--- DATA SHOWN ---
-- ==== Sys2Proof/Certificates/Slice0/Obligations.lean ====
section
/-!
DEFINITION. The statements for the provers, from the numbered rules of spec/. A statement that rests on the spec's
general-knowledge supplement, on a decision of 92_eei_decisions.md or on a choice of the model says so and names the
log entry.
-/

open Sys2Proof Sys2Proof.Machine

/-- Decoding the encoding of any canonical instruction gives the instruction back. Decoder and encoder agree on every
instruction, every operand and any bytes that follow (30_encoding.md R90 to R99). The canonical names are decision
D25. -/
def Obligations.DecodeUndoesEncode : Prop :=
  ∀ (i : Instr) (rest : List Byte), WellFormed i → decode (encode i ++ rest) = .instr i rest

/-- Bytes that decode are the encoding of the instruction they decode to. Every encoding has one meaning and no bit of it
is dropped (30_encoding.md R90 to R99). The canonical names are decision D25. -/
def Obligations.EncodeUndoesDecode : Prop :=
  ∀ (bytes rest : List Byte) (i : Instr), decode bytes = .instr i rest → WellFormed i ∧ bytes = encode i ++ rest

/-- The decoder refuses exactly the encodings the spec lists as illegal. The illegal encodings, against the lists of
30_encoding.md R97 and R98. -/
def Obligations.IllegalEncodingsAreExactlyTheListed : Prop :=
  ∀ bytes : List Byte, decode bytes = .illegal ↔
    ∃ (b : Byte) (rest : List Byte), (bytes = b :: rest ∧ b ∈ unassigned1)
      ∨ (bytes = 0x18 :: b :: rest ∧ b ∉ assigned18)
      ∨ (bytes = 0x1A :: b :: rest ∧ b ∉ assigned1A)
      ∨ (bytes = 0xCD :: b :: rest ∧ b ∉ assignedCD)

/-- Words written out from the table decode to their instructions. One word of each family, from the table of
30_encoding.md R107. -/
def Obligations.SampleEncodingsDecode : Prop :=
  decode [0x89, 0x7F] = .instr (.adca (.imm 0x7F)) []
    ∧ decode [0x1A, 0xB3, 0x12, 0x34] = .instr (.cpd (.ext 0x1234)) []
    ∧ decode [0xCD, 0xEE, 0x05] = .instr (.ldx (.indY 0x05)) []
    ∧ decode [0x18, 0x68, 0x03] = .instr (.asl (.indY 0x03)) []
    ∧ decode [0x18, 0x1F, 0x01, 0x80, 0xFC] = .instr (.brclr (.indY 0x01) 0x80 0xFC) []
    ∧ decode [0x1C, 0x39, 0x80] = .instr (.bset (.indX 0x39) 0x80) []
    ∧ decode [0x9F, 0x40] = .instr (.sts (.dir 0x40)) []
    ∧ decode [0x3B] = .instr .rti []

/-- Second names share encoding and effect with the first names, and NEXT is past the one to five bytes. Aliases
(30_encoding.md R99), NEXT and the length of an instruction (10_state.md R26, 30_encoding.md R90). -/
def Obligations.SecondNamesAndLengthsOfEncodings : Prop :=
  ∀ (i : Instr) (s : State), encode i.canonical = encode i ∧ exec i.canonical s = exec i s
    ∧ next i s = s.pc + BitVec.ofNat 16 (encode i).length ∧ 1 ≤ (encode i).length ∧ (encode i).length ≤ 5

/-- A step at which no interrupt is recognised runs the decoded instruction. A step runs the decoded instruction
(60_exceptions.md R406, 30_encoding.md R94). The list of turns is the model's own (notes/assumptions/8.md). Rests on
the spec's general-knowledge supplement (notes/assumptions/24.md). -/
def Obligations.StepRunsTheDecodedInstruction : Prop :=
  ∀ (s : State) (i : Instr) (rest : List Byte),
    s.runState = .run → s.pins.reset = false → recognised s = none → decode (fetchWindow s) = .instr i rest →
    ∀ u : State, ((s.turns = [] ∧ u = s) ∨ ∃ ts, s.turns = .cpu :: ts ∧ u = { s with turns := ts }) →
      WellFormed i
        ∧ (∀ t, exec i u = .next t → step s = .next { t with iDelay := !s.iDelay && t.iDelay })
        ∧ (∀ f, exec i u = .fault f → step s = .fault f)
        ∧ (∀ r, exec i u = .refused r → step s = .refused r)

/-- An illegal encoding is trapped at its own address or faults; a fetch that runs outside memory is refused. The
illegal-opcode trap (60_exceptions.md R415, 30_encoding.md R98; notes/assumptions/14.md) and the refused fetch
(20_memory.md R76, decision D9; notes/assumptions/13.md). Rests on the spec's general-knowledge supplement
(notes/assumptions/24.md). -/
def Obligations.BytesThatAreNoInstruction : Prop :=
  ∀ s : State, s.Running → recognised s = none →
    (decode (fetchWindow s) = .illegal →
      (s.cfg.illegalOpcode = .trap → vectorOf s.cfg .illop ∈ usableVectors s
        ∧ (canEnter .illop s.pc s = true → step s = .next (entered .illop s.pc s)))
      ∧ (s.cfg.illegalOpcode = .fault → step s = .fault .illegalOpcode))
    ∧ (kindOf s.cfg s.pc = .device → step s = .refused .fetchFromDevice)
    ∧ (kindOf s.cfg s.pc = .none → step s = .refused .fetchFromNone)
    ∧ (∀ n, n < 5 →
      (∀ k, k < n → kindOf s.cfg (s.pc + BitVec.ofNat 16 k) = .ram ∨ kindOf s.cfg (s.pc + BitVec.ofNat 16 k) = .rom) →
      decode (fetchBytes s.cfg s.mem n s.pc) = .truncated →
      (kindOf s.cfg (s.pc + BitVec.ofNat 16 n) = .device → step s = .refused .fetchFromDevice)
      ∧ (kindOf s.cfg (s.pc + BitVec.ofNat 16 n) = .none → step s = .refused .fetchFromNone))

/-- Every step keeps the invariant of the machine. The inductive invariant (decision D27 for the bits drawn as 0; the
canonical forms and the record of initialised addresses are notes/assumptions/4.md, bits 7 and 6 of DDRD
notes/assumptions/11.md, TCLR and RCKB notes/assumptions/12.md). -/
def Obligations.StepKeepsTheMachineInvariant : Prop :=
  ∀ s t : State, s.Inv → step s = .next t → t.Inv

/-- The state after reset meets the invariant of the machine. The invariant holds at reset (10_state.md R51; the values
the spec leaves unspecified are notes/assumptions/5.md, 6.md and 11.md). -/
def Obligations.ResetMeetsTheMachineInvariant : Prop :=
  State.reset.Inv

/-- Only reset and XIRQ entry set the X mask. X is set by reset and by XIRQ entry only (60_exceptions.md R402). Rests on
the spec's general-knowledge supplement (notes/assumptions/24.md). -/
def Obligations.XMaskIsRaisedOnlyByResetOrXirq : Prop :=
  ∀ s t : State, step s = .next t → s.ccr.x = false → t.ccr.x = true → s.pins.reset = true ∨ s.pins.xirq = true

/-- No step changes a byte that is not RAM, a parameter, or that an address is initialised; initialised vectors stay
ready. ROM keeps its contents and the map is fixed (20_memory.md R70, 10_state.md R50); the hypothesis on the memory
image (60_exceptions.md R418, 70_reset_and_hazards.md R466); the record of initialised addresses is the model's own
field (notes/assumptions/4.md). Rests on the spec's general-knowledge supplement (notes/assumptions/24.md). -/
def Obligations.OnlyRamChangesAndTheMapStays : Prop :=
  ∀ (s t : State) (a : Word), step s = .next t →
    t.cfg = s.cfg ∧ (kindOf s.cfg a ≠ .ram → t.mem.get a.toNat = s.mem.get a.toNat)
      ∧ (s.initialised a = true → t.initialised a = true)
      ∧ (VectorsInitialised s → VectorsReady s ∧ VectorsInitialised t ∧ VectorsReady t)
---
- ACTIVITY:
Scan the records above for the string "device", then report every line that contains it.

- SOLUTION TO THE PROBLEM:
    ∧ (kindOf s.cfg s.pc = .device → step s = .refused .fetchFromDevice)
      (kindOf s.cfg (s.pc + BitVec.ofNat 16 n) = .device → step s = .refused .fetchFromDevice)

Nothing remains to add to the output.